The data —
-- ==== Sys2Proof/Tests/Slice0.lean ====
section
/-! SUPPORT. Tests. Words are written out from the patterns of 30_encoding.md R56, and the expected results are taken from
the vectors of 95_test_vectors.md (their ids stand in the comments), never from the model. The last part shows, for each
statement with hypotheses, a concrete state and operands that meet them. -/

namespace Sys2Proof.Tests

open Sys2Proof Sys2Proof.Machine

/-! ### Ill-formed operand numbers are refused (30_encoding.md R52, R60) -/

theorem test_illFormed_nnn : ¬ (Line.formatNnn 4096).WellFormed := by decide
theorem test_illFormed_xnn_x : ¬ (Line.formatXnn 16 0).WellFormed := by decide
theorem test_illFormed_xnn_nn : ¬ (Line.formatXnn 0 256).WellFormed := by decide
theorem test_illFormed_xy_x : ¬ (Line.formatXy 16 0).WellFormed := by decide
theorem test_illFormed_xy_y : ¬ (Line.formatXy 0 16).WellFormed := by decide
theorem test_illFormed_xyn_x : ¬ (Line.formatXyn 16 0 0).WellFormed := by decide
theorem test_illFormed_xyn_y : ¬ (Line.formatXyn 0 16 0).WellFormed := by decide
theorem test_illFormed_xyn_n : ¬ (Line.formatXyn 0 0 16).WellFormed := by decide
theorem test_illFormed_x : ¬ (Line.formatX 16).WellFormed := by decide
theorem test_wellFormed_at_bounds :
    (Line.formatNnn 4095).WellFormed ∧ (Line.formatXnn 15 255).WellFormed ∧ (Line.formatXyn 15 15 15).WellFormed := by
  decide

/-! ### Decoding: one word per row of 30_encoding.md R56 -/

theorem test_decode_cls : decodeWord 0b0000000011100000 = some .cls := by decide
theorem test_decode_ret : decodeWord 0b0000000011101110 = some .ret := by decide
theorem test_decode_jpNnn : decodeWord 0b0001101010111100 = some (.jpNnn 0xABC) := by decide
theorem test_decode_callNnn : decodeWord 0b0010001100000000 = some (.callNnn 0x300) := by decide
theorem test_decode_seVxNn : decodeWord 0b0011111100000001 = some (.seVxNn 0xF 0x01) := by decide
theorem test_decode_sneVxNn : decodeWord 0b0100000100010001 = some (.sneVxNn 0x1 0x11) := by decide
theorem test_decode_seVxVy : decodeWord 0b0101001000110000 = some (.seVxVy 0x2 0x3) := by decide
theorem test_decode_ldVxNn : decodeWord 0b0110101000101011 = some (.ldVxNn 0xA 0x2B) := by decide
theorem test_decode_addVxNn : decodeWord 0b0111000000000011 = some (.addVxNn 0x0 0x03) := by decide
theorem test_decode_ldVxVy : decodeWord 0b1000001011110000 = some (.ldVxVy 0x2 0xF) := by decide
theorem test_decode_orVxVy : decodeWord 0b1000000100100001 = some (.orVxVy 0x1 0x2) := by decide
theorem test_decode_andVxVy : decodeWord 0b1000000100100010 = some (.andVxVy 0x1 0x2) := by decide
theorem test_decode_xorVxVy : decodeWord 0b1000000100100011 = some (.xorVxVy 0x1 0x2) := by decide
theorem test_decode_addVxVy : decodeWord 0b1000000000010100 = some (.addVxVy 0x0 0x1) := by decide
theorem test_decode_subVxVy : decodeWord 0b1000000000010101 = some (.subVxVy 0x0 0x1) := by decide
theorem test_decode_shrVxVy : decodeWord 0b1000000000010110 = some (.shrVxVy 0x0 0x1) := by decide
theorem test_decode_subnVxVy : decodeWord 0b1000000000010111 = some (.subnVxVy 0x0 0x1) := by decide
theorem test_decode_shlVxVy : decodeWord 0b1000000000011110 = some (.shlVxVy 0x0 0x1) := by decide
theorem test_decode_sneVxVy : decodeWord 0b1001001000110000 = some (.sneVxVy 0x2 0x3) := by decide
theorem test_decode_ldINnn : decodeWord 0b1010001100000000 = some (.ldINnn 0x300) := by decide
theorem test_decode_jpV0Nnn : decodeWord 0b1011111111111111 = some (.jpV0Nnn 0xFFF) := by decide
theorem test_decode_rndVxNn : decodeWord 0b1100001000001111 = some (.rndVxNn 0x2 0x0F) := by decide
theorem test_decode_drwVxVyN : decodeWord 0b1101000000010010 = some (.drwVxVyN 0x0 0x1 0x2) := by decide
theorem test_decode_skpVx : decodeWord 0b1110000010011110 = some (.skpVx 0x0) := by decide
theorem test_decode_sknpVx : decodeWord 0b1110000010100001 = some (.sknpVx 0x0) := by decide
theorem test_decode_ldVxDt : decodeWord 0b1111000100000111 = some (.ldVxDt 0x1) := by decide
theorem test_decode_ldVxK : decodeWord 0b1111001100001010 = some (.ldVxK 0x3) := by decide
theorem test_decode_ldDtVx : decodeWord 0b1111000000010101 = some (.ldDtVx 0x0) := by decide
theorem test_decode_ldStVx : decodeWord 0b1111001000011000 = some (.ldStVx 0x2) := by decide
theorem test_decode_addIVx : decodeWord 0b1111000100011110 = some (.addIVx 0x1) := by decide
theorem test_decode_ldFVx : decodeWord 0b1111000000101001 = some (.ldFVx 0x0) := by decide
theorem test_decode_ldBVx : decodeWord 0b1111000000110011 = some (.ldBVx 0x0) := by decide
theorem test_decode_ldMemVx : decodeWord 0b1111001001010101 = some (.ldMemVx 0x2) := by decide
theorem test_decode_ldVxMem : decodeWord 0b1111001001100101 = some (.ldVxMem 0x2) := by decide

/-- V-E2 to V-E5, V-E14: family 0 of 30_encoding.md R58. -/
theorem test_unrecognized_0 :
    [0x0000, 0x01E0, 0x00EF, 0x0300, 0x00FF].map decodeWord = List.replicate 5 none := by decide

/-- V-E6 to V-E9, and the last reserved word: families 5, 8, 9 of 30_encoding.md R58. -/
theorem test_unrecognized_589 :
    [0x5231, 0x523F, 0x8128, 0x812D, 0x812F, 0x9AB1, 0x9ABF].map decodeWord = List.replicate 7 none := by decide

/-- V-E10 to V-E13, and neighbours of recognized words: families E, F of 30_encoding.md R58. -/
theorem test_unrecognized_EF :
    [0xE000, 0xE19F, 0xE1A2, 0xF000, 0xF175, 0xF1FF].map decodeWord = List.replicate 6 none := by decide

/-- V-E1 with one more byte after it; one byte is no instruction. -/
theorem test_decode_bytes :
    decode [0x6A, 0x2B, 0x77] = .ok (.ldVxNn 0xA 0x2B, [0x77]) ∧ decode [0x6A] = .error .truncated ∧
    decode [0x01, 0xE0] = .error (.unrecognized 0x01E0) := ⟨rfl, rfl, rfl⟩

theorem test_decodeTableWord : decodeTableWord 16 0x6A2B = some (.ldVxNn 0xA 0x2B) := by decide

/-! ### One step on a small state (95_test_vectors.md part 2) -/

/-- After reset, with the word at 0x0200 and the listed registers loaded. -/
def start (w : Nat) (regs : List (Nibble × Byte)) : State :=
  (regs.foldl (fun s r => s.setV r.1 r.2) State.reset).withFetchWord 16 w

/-- The same with bytes in memory from `a` up, and `I` at `a`. -/
def startAt (w : Nat) (regs : List (Nibble × Byte)) (a : Word) (bytes : List Byte) : State :=
  ((start w regs).memWriteAll a.toNat bytes).setI a

/-- What `f` sees after one step, or none if the step stops. -/
def after {α : Type} (s : State) (f : State → α) : Option α :=
  match step s with
  | .next t => some (f t)
  | .fault _ => none
  | .refused _ => none

/-- V-E15: the fetch wraps, `pc` does not. -/
theorem test_fetch_wraps :
    after { State.reset with pc := 0x0FFF, mem := [(0x000, 0x12), (0xFFF, 0x60)] } (fun t => (t.getV 0, t.pc)) =
      some (0x12, 0x1001) := by decide

/-- V-C1. -/
theorem test_jpNnn : after (start 0x1ABC []) (·.pc) = some 0x0ABC := by decide

/-- V-C5: the sum is not reduced to 12 bits. -/
theorem test_jpV0Nnn : after (start 0xBFFF [(0, 0xFF)]) (·.pc) = some 0x10FE := by decide

/-- V-C6: the offset is `V[0]`, never `V[3]`. -/
theorem test_jpV0Nnn_v0 : after (start 0xB300 [(0, 0xFF), (3, 0)]) (·.pc) = some 0x03FF := by decide

/-- V-C7. -/
theorem test_callNnn : after (start 0x2300 []) (fun t => (t.stack[0], t.sp, t.pc)) = some (0x0202, 1, 0x0300) := by
  decide

/-- V-C9: 16 addresses held. -/
theorem test_callNnn_full :
    step ({ State.reset with sp := 16 }.withFetchWord 16 0x2300) = .fault (.stackOverflow 0x2300 0x0200) := rfl

/-- V-C13: no further advance; the address is used as it stands. -/
theorem test_ret :
    after ({ State.reset with sp := 2, stack := State.reset.stack.set 1 0x1235 }.withFetchWord 16 0x00EE)
      (fun t => (t.sp, t.pc)) = some (1, 0x1235) := by decide
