/-! ### The turns that a control state allows -/

/-- The control states in which a turn has an effect: R315's transitions and the enabling of each agent. -/
def Turn.enabled (ctl : Ctl) : Turn → Prop
  | .cycle | .tick => ctl = .run
  | .start => ctl = .idle
  | .pauseResume => ctl = .run ∨ ctl = .pause
  | .stepOnce => ctl = .idle ∨ ctl = .pause
  | .romDeliver _ => ctl = .loading
  | .quirksWrite _ | .batchSizeWrite _ | .timerHzWrite _ => ctl = .idle
  | .keyWrite _ _ | .reset => True

theorem startCtl_eq (ctl : Ctl) : startCtl ctl = if ctl = .idle then .run else ctl := by
  cases ctl <;> rfl

theorem pauseResumeCtl_eq (ctl : Ctl) :
    pauseResumeCtl ctl = if ctl = .run then .pause else if ctl = .pause then .run else ctl := by
  cases ctl <;> rfl

/-- A turn that the control state does not allow has no effect (log 11). -/
theorem takeTurn_of_not_enabled {turn : Turn} {s : State} (h : ¬ turn.enabled s.ctl) : takeTurn turn s = .next s := by
  cases turn with
  | cycle | stepOnce => exact if_neg h
  | tick | romDeliver | quirksWrite | batchSizeWrite | timerHzWrite => exact congrArg Host.Outcome.next (if_neg h)
  | start =>
    have hidle : s.ctl ≠ .idle := h
    rw [takeTurn, startCtl_eq, if_neg hidle]
    rfl
  | pauseResume =>
    obtain ⟨hrun, hpause⟩ := not_or.mp h
    rw [takeTurn, pauseResumeCtl_eq, if_neg hrun, if_neg hpause]
    rfl
  | keyWrite | reset => exact absurd trivial h

/-- A step on such a turn takes it off the schedule and does nothing else (log 11). -/
theorem step_of_not_enabled {s : State} {turn : Turn} {rest : List Turn} (hs : s.schedule = turn :: rest)
    (h : ¬ turn.enabled s.ctl) : step s = .next (s.setSchedule rest) :=
  (step_of_schedule hs).trans (takeTurn_of_not_enabled h)

/-- With no turn left and not in RUN the machine idles (log 10). -/
theorem step_of_idle {s : State} (hs : s.schedule = []) (hctl : s.ctl ≠ .run) : step s = .next s := by
  rw [step, nextTurn, hs]
  exact if_neg hctl

theorem countDown_toNat (b : Byte) : (countDown b).toNat = b.toNat - 1 := by
  unfold countDown
  split <;> bv_omega

/-- Settles O38: in RUN the tick counts both timers down; elsewhere it is not enabled. -/
theorem timerTickCountsDown : Obligations.TimerTickCountsDown := by
  refine fun s rest hs => ⟨fun hrun => ?_, step_of_not_enabled hs⟩
  refine ⟨timerTick (s.setSchedule rest), ?_, countDown_toNat s.dt, countDown_toNat s.st, rfl⟩
  exact (step_of_schedule hs).trans (congrArg Host.Outcome.next (if_pos hrun))

/-- Settles O39: Start and Pause/Resume set the control state of R315, and the other turns here are not enabled. -/
theorem controlStateMachine : Obligations.ControlStateMachine := by
  refine fun s => ⟨fun rest hs => ?_, fun rest hs => ?_, fun rest hs hctl => ?_, fun rest hs hctl => ?_,
    fun rom rest hs hctl => step_of_not_enabled hs hctl, step_of_idle⟩
  · rw [step_of_schedule hs, takeTurn, startCtl_eq]
    rfl
  · rw [step_of_schedule hs, takeTurn, pauseResumeCtl_eq]
    rfl
  · rcases hs with hs | hs
    · exact step_of_not_enabled hs hctl
    · exact step_of_not_enabled hs hctl
  · refine step_of_not_enabled hs ?_
    rcases hctl with hctl | hctl <;> simp [Turn.enabled, hctl]

/-- In PAUSE only Pause/Resume, Step, Reset and a key write have an effect (R316). -/
theorem enabled_pause {turn : Turn} (h : turn.enabled .pause) :
    turn = .pauseResume ∨ turn = .stepOnce ∨ turn = .reset ∨ ∃ k pressed, turn = .keyWrite k pressed := by
  cases turn with
  | pauseResume => exact .inl rfl
  | stepOnce => exact .inr (.inl rfl)
  | reset => exact .inr (.inr (.inl rfl))
  | keyWrite k pressed => exact .inr (.inr (.inr ⟨k, pressed, rfl⟩))
  | cycle | tick | start | romDeliver | quirksWrite | batchSizeWrite | timerHzWrite => cases h

/-- Settles O41: PAUSE idles without a turn, drops the turns that it does not enable, and a key write sets KEY alone. -/
theorem pauseFreezesTheMachine : Obligations.PauseFreezesTheMachine := by
  intro s hctl
  refine ⟨fun hs => step_of_idle hs (by simp [hctl]), fun turn rest hs hresume hstep hreset hkey => ?_,
    fun k pressed rest hs => ⟨_, step_of_schedule hs, rfl⟩⟩
  refine step_of_not_enabled hs fun hen => ?_
  rcases enabled_pause (hctl ▸ hen) with h | h | h | ⟨k, pressed, h⟩
  · exact hresume h
  · exact hstep h
  · exact hreset h
  · exact hkey k pressed h

end Sys2Proof.Machine

/-! Proofs about the words that the spec writes out (30_encoding.md), a fetch that does not fit (40_cycle.md) and the ROM copy
(70_reset_and_hazards.md). -/

namespace Sys2Proof.Machine

/-! ### Words that the spec writes out -/

/-- Settles O4: eight of the words are the encodings of the instructions they stand for, and no row of the opcode table
accepts the other two. -/
theorem specWordsDecodeAsWritten : Obligations.SpecWordsDecodeAsWritten := by
  obtain ⟨noRow, -, -⟩ := decoderAgreesWithTheOpcodeTable
  exact ⟨decodeInvertsEncode (.drw 0 1 5) rfl, decodeInvertsEncode (.call 0x204) rfl,
    decodeInvertsEncode (.jpOff 0x234 0x2 0x34) rfl, decodeInvertsEncode (.seImm 3 0x42) rfl,
    decodeInvertsEncode (.shl 0 1) rfl, decodeInvertsEncode (.rnd 1 0x0F) rfl, decodeInvertsEncode (.ldMemVx 1) rfl,
    decodeInvertsEncode (.sknp 0) rfl, noRow 0x5121 (by decide), noRow 0x0000 (by decide)⟩
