-- ==== Sys2Proof/Machine/Operands.lean ====
section
/-!
DEFINITION. What the commands take from their operands and from ACC: the range check of CVT_PUSH, the two
halves of a prefix character, the words of the bit stream and the checksum digits (spec/41_converter.md,
spec/42_checksum.md).
-/

namespace Sys2Proof.Machine

/-- `v[23:8] != 0`: the value of a CVT_PUSH does not fit in 8 bits (R67, R100). -/
def exceedsByte (v : BitVec 24) : Bool := v.extractLsb' 8 16 != 0#16

/-- `((ACC << 8) | v) & 0xFFF`: eight more bits of the stream (R10, R67). -/
def shiftIn (acc : BitVec 12) (v : BitVec 24) : BitVec 12 := (acc <<< Config.fromBits) ||| v.setWidth 12

/-- `(NBITS + 8) div 5`: the words a push emits (R68). -/
def pushWords (nbits : BitVec 4) : Nat := (nbits.toNat + Config.fromBits) / Config.toBits

/-- `(ACC >> NBITS) & 31`: the top five of the buffered bits, `nbits` being the count after the decrement (R67). -/
def topWord (acc : BitVec 12) (nbits : BitVec 4) : Sym := ((acc >>> nbits.toNat) &&& 31#12).setWidth 5

/-- `(ACC << (5 - NBITS)) & 31`: the remaining bits left-aligned in a word, zero below (R70, R71). -/
def tailWord (acc : BitVec 12) (nbits : BitVec 4) : Sym :=
  ((acc <<< (Config.toBits - nbits.toNat)) &&& 31#12).setWidth 5

/-- `(NBITS > 0) ? 1 : 0`: the words a padded flush emits (R70). -/
def tailWords (nbits : BitVec 4) : Nat := if 0 < nbits.toNat then 1 else 0

/-- `NBITS >= 8 or ((ACC << (5 - NBITS)) & 31) != 0`: the tail a strict flush rejects (R71, R101). -/
def badTail (acc : BitVec 12) (nbits : BitVec 4) : Bool :=
  Config.fromBits ≤ nbits.toNat || tailWord acc nbits != 0#5

/-- `c >> 5`: the high part of a prefix character (R78). -/
def hiPart (c : Octet) : Sym := (c >>> 5).setWidth 5

/-- `c & 31`: the low part of a prefix character (R79). -/
def loPart (c : Octet) : Sym := (c &&& 31#8).setWidth 5

/-- Digit `i` of a checksum: `(CSUM >> (5 * (5 - i))) & 31` (R29, R81). -/
def digit (csum : Chk) (i : Nat) : Sym := ((csum >>> (5 * (5 - i))) &&& 31#30).setWidth 5

/-- The six digits, most significant first (R81). -/
def digits (csum : Chk) : List Sym := (List.range Config.nDigits).map (digit csum)

end Sys2Proof.Machine
end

Task prompt —
The word to look for is "quirksWrite"; copy out every line of the entries that holds it.

Output of the exercise —
  | .quirksWrite _ | .batchSizeWrite _ | .timerHzWrite _ => ctl = .idle
  | tick | romDeliver | quirksWrite | batchSizeWrite | timerHzWrite => exact congrArg Host.Outcome.next (if_neg h)
  | cycle | tick | start | romDeliver | quirksWrite | batchSizeWrite | timerHzWrite => cases h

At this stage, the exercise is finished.